Applying this to the EOM:
[tex]\dot x + k = f(x_1 + kt - x_2 - kt)[/tex]
[tex]\dot x + k = f(x_1 - x_2)[/tex]
But by invariance, we should still have
[tex]f(x_1 - x_2) = \dot x[/tex]
So then
[tex]\dot x + k = \dot x[/tex]
[tex]k = 0[/tex]

Since we assumed k is some nonzero constant, we have reached a contradiction! But if we assume a second order DE at the beginning we do not reach a contradiction (I feel that this may be closely related to the fact that a second order DE gives us one more "degree of freedom", in having one more constant of integration). What do you think of this? Do you agree? If not, why not? I would be very happy to learn the validity/invalidity of this. It would explain a lot. I've always hoped that there was a way to prove the second order nature of Newton's second law from symmetries, even if these symmetries are true by "fiat". Thanks again!

(Side note: Doesn't it seem intuitive that invariance with respect to spatial translations and constant velocity translations is related in some way to a second order DE? I mean, don't you think that if constant acceleration transformations preserved the motion, that the EOM would have to be third order?)

Order

Hello Funky and thanks for your posts on this subject!

I think the main idea you have seems very interesting. But I am not very accustomed at all to symmetry reasoning. I do not even know very much about properties of differential equations. But the playing of equations seems like good fun, and that is why we all do physics, isn’t it?

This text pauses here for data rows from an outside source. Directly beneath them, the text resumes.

-- ==== Sys2Proof/Machine/StatePins.lean ====
section
/-! DEFINITION. The state of the measure-and-drive block that is no register (15 R577–R596). -/

namespace Sys2Proof.Machine

/-- A trigger that has not yet reached its sampling instant, R584: the GCLK of the instant, and the master
that wrote GO or the Gazetteer entry. -/
structure AdcTrig where
  c : Nat
  at' : Nat
  gaz : Bool
  by' : Nat
  deriving DecidableEq, Repr

/-- A conversion in progress, R583. -/
structure AdcConv where
  at' : Nat
  code : BitVec 12
  trig : Bool
  deriving DecidableEq, Repr

/-- What a pin driver puts on its pin: a level or high impedance. -/
inductive PinOut where
  | low | high | z
  deriving DecidableEq, Repr

/-- The block's state beside its registers. -/
structure Pins where
  trigs : List AdcTrig := []
  /-- Conversions in progress, by channel. -/
  convs : Tab (List AdcConv) := []
  /-- GCLK of the channel's last sampling instant. -/
  lastSample : Tab (Option Nat) := []
  /-- Pulse-output and GPIO pins forced by PFAIL, R594: none while they follow their drivers. -/
  poForced : Tab (Option PinOut) := []
  gpioForced : Tab (Option PinOut) := []
  /-- Comparator actions are ignored, R594. -/
  frozen : Bool := false
  deriving DecidableEq, Repr

end Sys2Proof.Machine
end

Anyway, when you talk about symmetries you seem to be accustomed to symmetry reasoning from other fields of physics, but I am not. So maybe I should read a book about it? Or if you like, you can always send me an email and I can ask you some questions about what from my (lower) point of view seems like logical holes in your reasoning, about why there should be certain symmetries and other stuff. Oh, and again, thanks for an original point of view.

Order

Different observers will not agree about the energy change. It is not even difficult to see why this is so. Choose a frame where the body is accelerating, then the kinetic energy increases. Or choose a frame where the body is decelerating, then the kinetic energy decreases. Obviously the two observers do not agree.